ひとつの宗教的な達成があって、何らかの証が得られたときに、他のものを否定してしまうのはたやすいことだ。
日本の仏教、禅宗系の教えにおいて、いわゆる悟りの経験というものは、ハッキリした一つのステップであり、それを得ることは大変難しい。
そしてそれを得るということは、それなりの教えの裏付けもはっきりしている。
プロテスタントにとっての聖霊の体験というのもそうなのだろう。プロテスタントは聖伝というものを否定した。それゆえ、直接的に「これで主の恩寵が得られた」という一つの達成ポイントを設定する必要があったのだろう。それもまた教学的な裏付けははっきりあるのである。
しかし、世の中は違う宗教も存在する。悟りのために仏教で教える教学というのは、一応の筋がある。禅は不立文字だとはいうものの、アートマンとブラフマンがあります、みたいなことは言わない。まして、カーリー女神を崇拝しましょう、みたいなことは言わないだろう。
では、カーリー女神を拝んでさまざまな奇蹟を行ったラーマクリシュナやヴィヴェーカーナンダのような人のことは禅僧は説明できるのか?
なるほどそれなりの達成をした、しかし、そういう達成があった宗教にイスラムは攻め込んできて、何億人もの信者を得ている。するとイスラムの教えは「全然ダメだ」と切り捨てていいものだろうか。

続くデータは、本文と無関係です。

-- ==== Sys2Proof/Machine/Blocks.lean ====
section
/-! DEFINITION. The blocks of the command-and-telemetry lanes and of the motor lane, bit by bit: CRC-8, loop command and register
blocks, servo telemetry, motor commands and motor telemetry (R233-R236, R249, R250). -/

namespace Sys2Proof.Machine

/-! ## CRC-8 (R236) -/

/-- The CRC-8 over bits [63:8], msb first, from 00h. -/
def laneCrc (w : BitVec 64) : BitVec 8 := crc8 ((List.range 7).map (fun i => w.extractLsb' (56 - 8 * i) 8))

/-- A block with its CRC in bits [7:0]. -/
def sealBlock (w : BitVec 64) : BitVec 64 := (w &&& ~~~0xFF) ||| (laneCrc w).setWidth 64

/-- Whether a block passes its check. -/
def blockGood (w : BitVec 64) : Bool := w.setWidth 8 == laneCrc w

/-! ## The actuator's command slot (R233, R234) -/

/-- The code of HOLD. -/
def HoldField.code : HoldField → Nat
  | .slots4 => 0
  | .slots32 => 1
  | .retract => 2

/-- The 64 bits of a loop command block. -/
def LoopCmd.word (b : LoopCmd) : BitVec 64 :=
  sealBlock (BitVec.ofInt 16 b.vcm ++ BitVec.ofInt 16 b.ma ++ BitVec.ofNat 8 b.heatRd ++ BitVec.ofNat 8 b.heatWr ++
    BitVec.ofNat 4 b.head ++ BitVec.ofNat 2 b.hold.code ++ BitVec.ofBool b.valid ++ (0 : BitVec 9))

/-- The loop command block that 64 bits make; `none` when they fail the check. HOLD 11b is taken as 10b. -/
def loopBlock (w : BitVec 64) : Option LoopCmd :=
  if !blockGood w then none
  else some
    { vcm := (w.extractLsb' 48 16).toInt, ma := (w.extractLsb' 32 16).toInt
      heatRd := (w.extractLsb' 24 8).toNat, heatWr := (w.extractLsb' 16 8).toNat, head := (w.extractLsb' 12 4).toNat
      hold := if w.extractLsb' 10 2 = 0 then .slots4 else if w.extractLsb' 10 2 = 1 then .slots32 else .retract
      valid := w.getLsbD 9 }

/-- A register block: KIND, INDEX and DATA. -/
structure RegBlock where
  kind : BitVec 8
  index : BitVec 8
  data : BitVec 32
  deriving DecidableEq, Repr

/-- Its 64 bits. -/
def RegBlock.word (b : RegBlock) : BitVec 64 := sealBlock (b.kind ++ b.index ++ b.data ++ (0 : BitVec 16))

/-- The register block that 64 bits make; `none` when they fail the check. -/
def registerBlock (w : BitVec 64) : Option RegBlock :=
  if blockGood w then some { kind := w.extractLsb' 56 8, index := w.extractLsb' 48 8, data := w.extractLsb' 16 32 } else none

/-- The register blocks of an entry of several bytes, four to a block, the byte at INDEX highest in DATA. -/
def entryBlocks (kind : BitVec 8) (entry : List Byte) : List RegBlock :=
  (List.range ((entry.length + 3) / 4)).map (fun i =>
    let at_ := fun n => entry.getD (4 * i + n) 0
    { kind := kind, index := BitVec.ofNat 8 (4 * i), data := at_ 0 ++ at_ 1 ++ at_ 2 ++ at_ 3 })

/-- The two register blocks of a servo window. -/
def windowBlocks (w : Word × Nat) : List RegBlock :=
  [{ kind := 1, index := 0, data := w.1 }, { kind := 1, index := 1, data := BitVec.ofNat 32 (w.2 % 16384) }]

/-- The window that the register blocks of one slot give: both blocks, and a length of 1 to 8192. -/
def windowOf (l : List RegBlock) : Option (Word × Nat) :=
  match l.find? (fun b => b.kind == 1 && b.index == 0), l.find? (fun b => b.kind == 1 && b.index == 1) with
  | some x, some y =>
    let n := (y.data.extractLsb' 0 14).toNat
    if 1 ≤ n ∧ n ≤ 8192 then some (x.data, n) else none
  | _, _ => none

/-- An entry with the bytes of one register block put in. -/
def putEntry (entry : List Byte) (b : RegBlock) : List Byte :=
  (List.range 4).foldl (fun e n => e.set (b.index.toNat + n) (b.data.extractLsb' (24 - 8 * n) 8)) entry

/-! ## Servo telemetry (R235) -/

/-- The servo telemetry block that 64 bits make; `none` when they fail the check. -/
def servoTelemetry (w : BitVec 64) : Option ServoTlm :=
  if !blockGood w then none
  else some
    { iMeas := w.extractLsb' 48 16, maSense := w.extractLsb' 32 16, bemf := w.extractLsb' 20 12
      parked := w.getLsbD 19, shock := w.getLsbD 18, holding := w.getLsbD 17, selfRetracted := w.getLsbD 16
      wrLock := w.getLsbD 15, wrsetAck := w.getLsbD 14, cmdCrcErr := w.getLsbD 13, head := w.extractLsb' 8 4 }

/-! ## Motor blocks (R249, R250) -/

/-- The code of BRIDGE. -/
def Bridge.code : Bridge → Nat
  | .drive k => k % 6
  | .coast => 8
  | .shortBrake => 9
  | .pulsedBrake => 10

/-- The 64 bits of a motor command block. -/
def MotorCmd.word (b : MotorCmd) : BitVec 64 :=
  let (f, t) := b.apply.getD (0, 0)
  sealBlock (BitVec.ofNat 4 b.bridge.code ++ BitVec.ofNat 12 b.duty ++ BitVec.ofNat 8 f ++ BitVec.ofNat 8 t ++
    BitVec.ofBool b.apply.isNone ++ (0 : BitVec 31))

/-- The motor command block that 64 bits make; `none` when they fail the check. A code of no row of BRIDGE is coast. -/
def motorBlock (w : BitVec 64) : Option MotorCmd :=
  if !blockGood w then none
  else some
    { bridge := match (w.extractLsb' 60 4).toNat with
        | 9 => .shortBrake
        | 10 => .pulsedBrake
        | k => if k < 6 then .drive k else .coast
      duty := (w.extractLsb' 48 12).toNat
      apply := if w.getLsbD 31 then none else some ((w.extractLsb' 40 8).toNat, (w.extractLsb' 32 8).toNat) }

/-- The motor telemetry block that 64 bits make; `none` when they fail the check. -/
def motorTelemetry (w : BitVec 64) : Option MotorTlm :=
  if !blockGood w then none
  else some
    { zc := if w.getLsbD 63 then some ((w.extractLsb' 61 2).toNat, w.getLsbD 60, w.extractLsb' 52 8) else none
      clamp := w.getLsbD 51, iPhase := w.extractLsb' 40 11, iBus := w.extractLsb' 30 10
      vBus := w.extractLsb' 20 10, bemf := w.extractLsb' 8 12 }

end Sys2Proof.Machine
end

自分はイスラムのことは知らないけれども、キリスト教のことでは同じようなことがあった。自分は日本人で、東洋の考えを持っていて、彼らに接した。彼らには別の前提があり、東洋の理解は持っていないが、彼らには彼らの証がある。そして、それもそれで正しい。皆正しく理解しているのか、すべてにおいて正しく理解しているのかというと、それは突っ込みどころもあるだろう。しかし、とにかく全体としては正しい。伝えたいものがあるのだ。
本当は仏教のことを学んだ人が、「キリスト教のこれは実はこのことを言っているのだ」といい、キリスト教を学んだ人が「仏教のこの教えはキリスト教ではこのことなのだ」と言えなければならない、と思う。もちろん、仏教は先尼外道はダメだと言い、キリスト教徒はキリスト以外の他の神様を肯定してはいけないだろう。まず先尼外道を否定して悟りを開くべし。しかし、そこまで来てから、「お前ん所の話は何も聞くつもりはないから、一からこちらのことを聞け」みたいな態度では、結局大して何もわかっていないのだろうと思う。